Think for a moment as a cotton farmer. You have a fixed amount of acreage, which you typically divvy up accordingly: 50% to cotton and the other 50% to a range of three different crops: corn, soybeans and wheat. Due to planting seasons – we’ll get into the specifics of this in a moment - and the climate of the region, you have constrained yourself to the national average of growing 3 types of crop on your farm. Remember, as a farmer, you look to the futures prices to determine how to allocate acreage so you can harvest the most profitable crop next year.

Now imagine for a moment that out of your normal crop of corn, wheat and cotton (a typical Texas cotton farmer's farm make-up), two of your crops have futures trading at record highs. When you factor in the average costs and yield for each of the three crops to determine your profitability, it would take a rise in your third, lonely, crop of roughly 35% to be on profitability par with the other two. This is the pricing incentive causing farmers in the Southwest and Texas to allocate more of their farms land to soybeans, corn and/or wheat then in past years. As a result, America is witnessing a decrease in planted acres of cotton for next season.

As a result of tight global stock-to-use ratio and America’s position as the world’s exporter of cotton (40% comes from our farmers), a decrease in next year’s acreage devoted to cotton planting in America will result in a price spike from today’s prices. The world’s current cotton inventory (55 million 480-lb bales) would provide about 5.5 months of the world’s demand (according to 2007/2008 yearly demand of roughly 120 million 480-lb bales). Further, at today’s levels, soybeans, corn and wheat remain attractive alternatives for farmers until cotton reaches $0.90-1.00.

Recent legislation moving through Congress threatens to take away a critical farm subsidy, which has provided cotton farmers with a price floor guaranteed through the Federal Government. If successful, the risk/reward for farmers planting cotton given the current pricing environment for wheat, corn and soybeans may force farmers to swap more cotton acreage at an increased rate.
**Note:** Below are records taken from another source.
-- ==== Sys2Proof/Machine/Launch.lean ====
section
/-! DEFINITION. Launches and command queues (R188 to R199), the event registers (R191) and the triggers on their way (R206, R212, R214). -/

namespace Sys2Proof.Machine

open Sys2Proof

/-! ## What the command processors read -/

/-- Reads `n` bytes at a context's virtual address for a command processor; what stands outside the device is free
(`Config.outsideByte`). None on a fault or on poison. -/
def State.hubRead (s : State) (ctx va n : Nat) : Option Nat :=
  match s.deviceRead ctx va n with
  | some v => some v
  | none =>
    match s.translateBare ctx va .read with
    | .error _ => none
    | .ok (x, _) =>
      let outside := (List.range n).foldl (fun a i => a + (Config.outsideByte (s.free * 2 ^ 64 + x.pa + i)).toNat * 256 ^ i) 0
      match s.region x.pa with
      | .host => some outside
      | .pod t _ => if !s.hub.podIdv || t = s.hub.podDevid || (t < 192 && s.hub.deadPeers.getLsbD t) then none else some outside
      | _ => none

/-! ## The launch record (R188, R190) -/

/-- Subcode 0x02. -/
def launchReserved (v : Nat) : Bool :=
  shapeReserved (launchShape v) || launchFlags v / 2 ^ 6 % 4 ≠ 0 || launchFlags v / 2 ^ 14 ≠ 0 ||
    natBits v (8 * 0x28) 64 ≠ 0 || natBits v (8 * 0x90) 896 ≠ 0

/-- Subcode 0x06. -/
def launchGridBad (v : Nat) : Bool :=
  launchBlocks v = 0 || 2 ^ 32 ≤ launchBlocks v || launchBlocks v % shapeGang (launchShape v) ≠ 0

/-- Whether the sub-grids of DIESPLIT, taken in order of FIRST, follow one another from block 0 to the last. -/
def splitCovers (v : Nat) : Bool :=
  let parts := ((List.range 4).filter fun d => launchCount v d ≠ 0).map fun d => (launchFirst v d, launchCount v d)
  let sorted := parts.insertionSort fun a b => a.1 ≤ b.1
  sorted.foldl (fun (a : Option Nat) p => a.bind fun e => if p.1 = e then some (e + p.2) else none) (some 0) = some (launchBlocks v)

/-- Subcode 0x07. -/
def State.splitBad (s : State) (v : Nat) : Bool :=
  let g := shapeGang (launchShape v)
  !splitCovers v ||
    (List.range 4).any fun d => launchFirst v d % g ≠ 0 || launchCount v d % g ≠ 0 || (launchCount v d ≠ 0 && !s.present d)

/-- Blocks of one shape that an empty core takes (R200). -/
def emptyCoreBlocks (shape : Word) (scratch : Nat) : Nat :=
  let byWarps := 4 * min 8 (1024 / shapeVrc shape) / shapeWarps shape
  let n := min 8 byWarps
  if scratch = 0 then n else min n (Config.scratchBytes / scratch)

/-- Subcode 0x08: the launch cannot be co-resident on empty cores, or its context has too few slots or too small a phase pool for it
(R199, R200, R409). -/
def Context.coopBad (c : Context) (v : Nat) : Bool :=
  let shape := launchShape v
  let warps := launchBlocks v * shapeWarps shape
  c.wslots < warps || c.bslots < launchBlocks v || (c.lpSize ≠ 0 && c.lpSlots < warps) ||
    (List.range 4).any fun d =>
      Config.coresPerDie * emptyCoreBlocks shape (launchScratch v) < launchCount v d ||
        (launchPhased v && c.poolSize.getD d 0 * 0x10000 < launchCount v d / shapeGang shape * largestRecord shape (launchScratch v))

/-- The checks of R190 on a record's copy: the first that fails gives the subcode. -/
def State.launchFault (s : State) (c : Context) (v : Nat) : Option Nat :=
  if launchReserved v then some 0x02
  else if natBits v 0 6 ≠ 0 then some 0x03
  else if shapeBad (launchShape v) then some 0x04
  else if scratchBad (launchScratch v) then some 0x05
  else if launchGridBad v then some 0x06
  else if s.splitBad v then some 0x07
  else if launchCoop v && c.coopBad v then some 0x08
  else if !launchPhased v && launchSq v ≠ 0 then some 0x09
  else none

/-! ## Command queues (R194 to R197) -/

/-- LAUNCH_INVALID (R190, R196). -/
def State.launchInvalid (s : State) (ctx idx sub va : Nat) : State :=
  s.writeBatch ctx (.queue idx) [{ code := 0x25, sub := sub, va := BitVec.ofNat 64 va }]

/-- Counts a rejected entry (R196, step 2). -/
def State.rejectEntry (s : State) (ctx : Nat) (q : CmdQueue) (sub va : Nat) : State :=
  let head := (q.head + 1) % 2 ^ 32
  let rej := (q.rejected + 1) % 2 ^ 32
  let s := s.modQueue ctx q.idx fun q => { q with head := head, rejected := rej }
  ((s.putHeader ctx q 0x18 rej).putHeader ctx q 0x10 head).launchInvalid ctx q.idx sub va

/-- Reads and checks one entry (R190, R196): its record held, and admitted at once if nothing holds it (R192), or the entry rejected. -/
def State.takeEntry (s : State) (c : Context) (q : CmdQueue) (base size : Nat) : State :=
  let ent := (base + 8 * (q.head % size)) % 2 ^ 64
  match s.hubRead c.id ent 8 with
  | none => s.rejectEntry c.id q 0x01 ent
  | some va =>
    let s := s.markPages c.id ent 8 false
    if va % 256 ≠ 0 then s.rejectEntry c.id q 0x01 va
    else match s.hubRead c.id va 256 with
      | none => s.rejectEntry c.id q 0x01 va
      | some v =>
        let s := s.markPages c.id va 256 false
        match s.launchFault c v with
        | some sub => s.rejectEntry c.id q sub va
        | none => (s.modQueue c.id q.idx fun q => { q with held := some { va := va, data := BitVec.ofNat 2048 v } }).tryAdmit c.id q.idx

/-- Takes entries until one is held or none is left (R196). -/
def State.takeEntries (s : State) (ctx idx base size : Nat) : Nat → State
  | 0 => s
  | n + 1 =>
    match s.ctx? ctx, s.queue? ctx idx with
    | some c, some q => if q.held.isSome then s else (s.takeEntry c q base size).takeEntries ctx idx base size n
    | _, _ => s

/-- Whether a queue's fired command processor has work. -/
def Context.fires (c : Context) (q : CmdQueue) : Bool := q.fired && !q.stopped && q.held.isNone && !c.killed

/-- The queue served next (R197): contexts in turn from the one after the last served, a context's queues by ascending index;
one turn serves one queue (log entry 66). -/
def State.nextQueue (s : State) : Option (Nat × Nat) :=
  let all := s.contexts.flatMap fun c => (c.queues.filter c.fires).map fun q => (c.id, q.idx)
  let turn := fun (x : Nat × Nat) => [(x.1 + 2 ^ 16 - (s.hub.rrCtx + 1) % 2 ^ 16) % 2 ^ 16, x.2]
  all.foldl (fun b x => match b with | some y => if keyLess (turn x) (turn y) then some x else b | none => some x) none

/-- COMMAND_PROCESSOR_FIRE (R196, R197). A header that cannot be read ends the firing with no effect (log entry 65). -/
def execCommandProcessorFire (ctx queue : Nat) (s : State) : Host.Outcome State Fault Refusal :=
  if s.nextQueue ≠ some (ctx, queue) then .next s
  else match s.queue? ctx queue with
    | none => .next s
    | some q =>
      let s := ((s.modHub fun h => { h with rrCtx := ctx }).modQueue ctx queue fun q => { q with fired := false }).bump
      match s.deviceRead ctx q.hdr 128 with
      | none => .next s
      | some h =>
        let s := s.markPages ctx q.hdr 128 false
        let size := natBits h 64 32
        let n := ctrSub (natBits h 512 32) q.head
        if n = 0 then .next s
        else if size < n then
          let s := (s.modQueue ctx queue fun q => { q with stopped := true }).putHeader ctx q 0x0C (1 + 0x0A * 256)
          .next (s.launchInvalid ctx queue 0x0A q.hdr).settle
        else .next (s.takeEntries ctx queue (natBits h 0 64) size n).sweep.settle

/-- QUEUE_REGISTER (R195): a header that is not in HBM4E behind a NORMAL page registers nothing. The hub's counts start from the header's words,
and STATUS is cleared where the queue was stopped (log entry 64). -/
def State.registerQueue (s : State) (ctx idx hdr : Nat) : State :=
  match s.ctx? ctx, s.translateBare ctx hdr .read with
  | some c, .ok (x, _) =>
    match s.region (s.relayPa x.pa) with
    | .hbm home =>
      if 8 ≤ idx || hdr % 128 ≠ 0 || c.killed then s
      else
        let tail := hdr + 0x40
        let s := s.modSched fun k => { k with watches := k.watches.filter fun w => !(w.ctx = ctx && w.queue = some idx) }
        let s := (s.queue? ctx idx).elim s fun q => s.dropFields (128 * q.tailPa) 128
        if Config.watchEntries ≤ s.watchesOn home then
          let s := s.modCtx ctx fun c => { c with queues := c.queues.filter fun q => q.idx ≠ idx }
          s.writeBatch ctx (.agent home (144 + sliceOf (s.relayPa x.pa / 128))) [{ code := 0x31, sub := 0x01, va := BitVec.ofNat 64 tail }]
        else
          let s := s.markPages ctx hdr 128 false
          let l := s.relayPa x.pa / 128
          let rd := fun (o : Nat) => (s.deviceRead ctx (hdr + o) 4).getD 0
          let q : CmdQueue := { idx := idx, hdr := hdr, tailPa := l, head := rd 0x10, retired := rd 0x14, rejected := rd 0x18 }
          let was := (s.queue? ctx idx).any CmdQueue.stopped
          let s := s.modCtx ctx fun c => { c with queues := c.queues.filter (fun q => q.idx ≠ idx) ++ [q] }
          let s := s.noteFields ([(0x0C, rd 0x0C), (0x10, q.head), (0x14, q.retired), (0x18, q.rejected)].map fun x => q.field ctx x.1 x.2)
          let s := if was then s.putHeader ctx q 0x0C 0 else s
          s.installWatch { ctx := ctx, id := 4096 + idx, lines := [(hdr / 128, l)], home := home, queue := some idx }
    | _ => s
  | _, _ => s

/-- QUEUE_REGISTER (R195). -/
def execQueueRegister (w : Writer) (ctx idx hdr : Nat) (s : State) : Host.Outcome State Fault Refusal :=
  if !s.mayWrite w then .next (s.refuse w) else .next (s.registerQueue ctx idx hdr).settle

/-! ## Admission (R192, R196, R198, R199) -/

/-- LAUNCH_ADMIT (R192, R196, R415, R446): a head launch that something else than its WAIT bits has held is looked at again. -/
def execLaunchAdmit (ctx queue : Nat) (s : State) : Host.Outcome State Fault Refusal := .next (s.tryAdmit ctx queue).sweep.settle

/-! ## Retirement (R193) -/

/-- Whether a launch still has a gang, a record that is queued, or a pod write that its target has not acknowledged (R126, R141). -/
def State.launchAlive (s : State) (l : Launch) : Bool :=
  (s.eng.pend.any fun o => o.write && o.launch = some l.id) || (s.sched.gangs.any fun g => g.launch = some l.id) || s.sched.queued.any fun r => r.launch = some l.id

/-- LAUNCH_RETIRE (R193, R451). -/
def execLaunchRetire (id : Nat) (s : State) : Host.Outcome State Fault Refusal :=
  match s.sched.launches.find? fun l => l.id = id with
  | none => .next s
  | some l =>
    if s.launchAlive l then .next s
    else
      let s := s.modSched fun k => { k with launches := k.launches.filter fun x => x.id ≠ id }
      let s := s.modCtx l.ctx fun c => { c with events := c.events ||| l.set }
      let s :=
        match s.ctx? l.ctx, s.queue? l.ctx l.queue with
        | some c, some q =>
          let n := (q.retired + 1) % 2 ^ 32
          let s := (s.modQueue l.ctx l.queue fun q => { q with retired := n }).putHeader l.ctx q 0x14 n
          if c.irqen then s.say (.msi (8 + c.slot)) else s
        | _, _ => s
      .next ((s.emit hubDie 215 l.queue l.ctx 0x02 id none l.lossless).admitHeads l.ctx).sweep.settle

/-! ## Event registers (R191) -/

/-- EVENT_SET_REGISTER (R191). -/
def execEventSetRegister (w : Writer) (ctx : Nat) (mask : BitVec 256) (s : State) : Host.Outcome State Fault Refusal :=
  if !s.mayWrite w then .next (s.refuse w) else .next (s.changeEvents ctx (· ||| mask)).sweep.settle

/-- EVENT_CLEAR_REGISTER (R191). -/
def execEventClearRegister (w : Writer) (ctx : Nat) (mask : BitVec 256) (s : State) : Host.Outcome State Fault Refusal :=
  if !s.mayWrite w then .next (s.refuse w) else .next (s.changeEvents ctx (· &&& ~~~mask)).sweep.settle

/-! ## Triggers (R206, R212, R214) -/

/-- A trigger record is queued at its target and takes 64 bytes of the pool (R206). -/
def State.queueTrigger (s : State) (r : PhaseRec) : State :=
  let q := { r with pool := headerRecord, poolAt := s.poolTake r.ctx r.die headerRecord, passedAt := none, order := s.sched.nextOrder }
  let s := (s.layRecord q).modSched fun k => { k with
    triggers := k.triggers.filter fun x => x.order ≠ r.order
    queued := k.queued ++ [q], nextOrder := k.nextOrder + 1 }
  match r.watch with
  | some x => s.modWatch r.ctx x.1 x.2 fun w => { w with sent := true }
  | none => s

/-- Whether lossless trace holds back the note of a trigger at the home slices of its watch (R446). -/
def State.noteHeld (s : State) (r : PhaseRec) : Bool :=
  r.watch.any fun x => s.sched.watches.any fun w => w.is r.ctx x.1 x.2 && s.traceHeld w.home r.ctx 0x07 true

/-- Notes that hold (R447). -/
def State.noteTrigHold (s : State) (r : PhaseRec) : State :=
  (r.watch.elim [] fun x => s.sched.watches.filter fun w => w.is r.ctx x.1 x.2).foldl (fun s w => s.noteHeldAt w.home r.ctx 0x07 true) s

/-- TRIGNOTE (R212): the oldest note on its way to a die arrives; with the pool full its record waits at the home slice. -/
def execTrignote (die : Nat) (s : State) : Host.Outcome State Fault Refusal :=
  match s.sched.triggers.find? fun r => r.die = die && r.passedAt.isNone with
  | none => .next s
  | some r =>
    if s.noteHeld r then .next (s.noteTrigHold r)
    else if s.poolRoom r.ctx die headerRecord then .next (s.queueTrigger r)
    else .next (s.modSched fun k => { k with triggers := k.triggers.map fun x =>
      if x.order = r.order then { x with passedAt := some (s.die die).clock } else x })

/-- TRIGGER_POOL_RELEASE (R212). -/
def execTriggerPoolRelease (die : Nat) (s : State) : Host.Outcome State Fault Refusal :=
  match s.sched.triggers.find? fun r => r.die = die && r.passedAt.isSome && s.poolRoom r.ctx die headerRecord with
  | none => .next s
  | some r => .next (s.queueTrigger r)

/-- Starts the budget window that the time base has reached (R214). -/
def State.rollWindow (s : State) : State :=
  let now := s.hub.ns / 1000000
  if now = s.sched.windowStart then s
  else s.modSched fun k => { k with windowStart := now, watches := k.watches.map fun w => { w with window := 0 } }

/-- TRIGGER_WINDOW_ROLLOVER (R214). -/
def execTriggerWindowRollover (s : State) : Host.Outcome State Fault Refusal := .next s.rollWindow

end Sys2Proof.Machine
end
China (30%), India (20%), and Pakistan (7%), who along with the U.S. (16%) make up 73% of 2007/2008’s cotton production, are all net importers of cotton and have shown in recent weeks a very protectionist regime when it comes to other soft commodities related to food. As an export driven market, and with anticipation of the argument that the rest of the world is going to slow down, similar to what we’ve seen in the U.S., you should know the per capita consumption of cotton averaged 35 lbs in 2007; and in 2001 (a year of recession), we saw cotton retreat 2.4 lbs per person, only to raise back to previous levels in 2002.

If you don’t believe me, just ask Professor Carl G. Anderson. Texas A&M’s renowned professor on cotton reported that:

The big question is how much cotton acreage will be planted in the U.S. next season. Alternative crops continue to offer favorable prices compared to cotton. Cotton acreage might slip below 10 million acres. Texas is the only state where 2008/09 acreage may remain stable. The Delta states have the greatest flexibility to reduce cotton acreage. The Southeast and Western regions will also reduce cotton plantings. Two seasons of sharp cuts in cotton acres will tighten U.S. carryover stocks substantially for the 2008/09 crop.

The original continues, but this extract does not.